## Requirement
Within the entries underneath, how many lines include the string "kept"? State only the number.

## Data extracts
===

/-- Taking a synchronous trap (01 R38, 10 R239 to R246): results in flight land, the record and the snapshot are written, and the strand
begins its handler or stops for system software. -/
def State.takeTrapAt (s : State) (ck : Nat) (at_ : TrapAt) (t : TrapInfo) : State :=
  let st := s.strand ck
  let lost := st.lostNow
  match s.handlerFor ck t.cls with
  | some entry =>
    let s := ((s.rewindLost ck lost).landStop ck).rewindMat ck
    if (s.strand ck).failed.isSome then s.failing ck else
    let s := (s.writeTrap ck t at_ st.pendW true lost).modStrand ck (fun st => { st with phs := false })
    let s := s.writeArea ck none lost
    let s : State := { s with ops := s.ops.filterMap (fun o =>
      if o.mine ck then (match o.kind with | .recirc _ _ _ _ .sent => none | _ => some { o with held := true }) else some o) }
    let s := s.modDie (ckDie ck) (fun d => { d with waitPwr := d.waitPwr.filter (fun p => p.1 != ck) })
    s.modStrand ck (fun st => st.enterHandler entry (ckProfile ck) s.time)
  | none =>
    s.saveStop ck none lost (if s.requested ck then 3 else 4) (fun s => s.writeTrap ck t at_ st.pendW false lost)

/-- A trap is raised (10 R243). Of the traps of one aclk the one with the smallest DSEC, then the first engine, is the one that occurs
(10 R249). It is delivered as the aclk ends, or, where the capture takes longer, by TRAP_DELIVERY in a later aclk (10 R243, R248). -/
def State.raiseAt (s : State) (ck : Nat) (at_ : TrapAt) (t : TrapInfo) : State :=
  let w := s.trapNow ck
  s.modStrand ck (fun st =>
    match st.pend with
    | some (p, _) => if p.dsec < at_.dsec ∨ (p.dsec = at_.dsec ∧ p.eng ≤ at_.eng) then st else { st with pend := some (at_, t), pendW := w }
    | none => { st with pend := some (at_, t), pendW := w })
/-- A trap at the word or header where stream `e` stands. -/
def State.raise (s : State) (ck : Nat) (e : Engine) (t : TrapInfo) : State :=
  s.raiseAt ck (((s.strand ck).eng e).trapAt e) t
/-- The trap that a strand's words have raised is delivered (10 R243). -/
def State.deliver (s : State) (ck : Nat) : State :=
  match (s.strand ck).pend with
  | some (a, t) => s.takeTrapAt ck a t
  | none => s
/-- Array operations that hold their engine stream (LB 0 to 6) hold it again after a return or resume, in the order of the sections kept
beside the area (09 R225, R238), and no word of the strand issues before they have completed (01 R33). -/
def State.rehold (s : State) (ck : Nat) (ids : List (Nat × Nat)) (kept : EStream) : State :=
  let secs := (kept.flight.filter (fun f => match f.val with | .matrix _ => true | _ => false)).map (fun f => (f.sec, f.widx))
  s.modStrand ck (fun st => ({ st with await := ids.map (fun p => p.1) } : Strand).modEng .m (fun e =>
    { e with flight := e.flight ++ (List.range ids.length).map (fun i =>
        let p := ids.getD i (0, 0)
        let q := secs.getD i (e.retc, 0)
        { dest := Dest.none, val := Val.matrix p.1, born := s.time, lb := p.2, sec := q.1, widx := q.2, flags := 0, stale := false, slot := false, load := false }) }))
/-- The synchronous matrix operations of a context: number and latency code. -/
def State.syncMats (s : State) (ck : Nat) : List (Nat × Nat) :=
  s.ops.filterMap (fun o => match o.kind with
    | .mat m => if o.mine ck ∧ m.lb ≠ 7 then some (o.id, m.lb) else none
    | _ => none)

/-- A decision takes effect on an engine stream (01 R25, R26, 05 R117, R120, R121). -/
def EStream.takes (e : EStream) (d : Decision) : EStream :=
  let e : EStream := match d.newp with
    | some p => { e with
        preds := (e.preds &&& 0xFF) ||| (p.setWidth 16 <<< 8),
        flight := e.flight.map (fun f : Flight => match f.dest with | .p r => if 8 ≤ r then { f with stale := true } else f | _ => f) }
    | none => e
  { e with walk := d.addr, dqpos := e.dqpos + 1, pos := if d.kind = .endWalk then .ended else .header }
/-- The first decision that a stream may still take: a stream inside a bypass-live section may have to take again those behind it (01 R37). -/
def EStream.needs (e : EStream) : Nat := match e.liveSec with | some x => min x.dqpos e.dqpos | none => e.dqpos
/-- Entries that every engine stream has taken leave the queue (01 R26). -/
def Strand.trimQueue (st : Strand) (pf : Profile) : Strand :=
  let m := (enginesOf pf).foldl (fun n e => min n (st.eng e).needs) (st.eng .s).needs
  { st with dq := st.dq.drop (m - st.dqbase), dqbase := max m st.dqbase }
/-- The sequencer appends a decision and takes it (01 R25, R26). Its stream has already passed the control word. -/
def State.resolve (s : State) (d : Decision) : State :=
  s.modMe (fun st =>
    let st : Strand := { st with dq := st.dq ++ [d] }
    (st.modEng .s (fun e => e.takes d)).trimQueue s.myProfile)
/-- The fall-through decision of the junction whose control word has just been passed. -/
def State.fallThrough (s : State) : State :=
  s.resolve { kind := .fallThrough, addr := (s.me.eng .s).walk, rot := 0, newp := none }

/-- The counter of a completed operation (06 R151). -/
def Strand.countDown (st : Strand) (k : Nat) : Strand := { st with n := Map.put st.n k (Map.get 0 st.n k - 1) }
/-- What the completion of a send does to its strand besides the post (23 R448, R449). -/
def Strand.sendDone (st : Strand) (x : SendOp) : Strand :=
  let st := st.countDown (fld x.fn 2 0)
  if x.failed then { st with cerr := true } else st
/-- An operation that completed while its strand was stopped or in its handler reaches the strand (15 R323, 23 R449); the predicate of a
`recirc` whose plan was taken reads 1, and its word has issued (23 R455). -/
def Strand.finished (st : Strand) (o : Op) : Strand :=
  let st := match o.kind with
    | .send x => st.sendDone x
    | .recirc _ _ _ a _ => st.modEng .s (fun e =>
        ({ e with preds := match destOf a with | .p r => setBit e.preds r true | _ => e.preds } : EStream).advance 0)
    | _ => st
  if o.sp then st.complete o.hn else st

===

## Exercise answer
3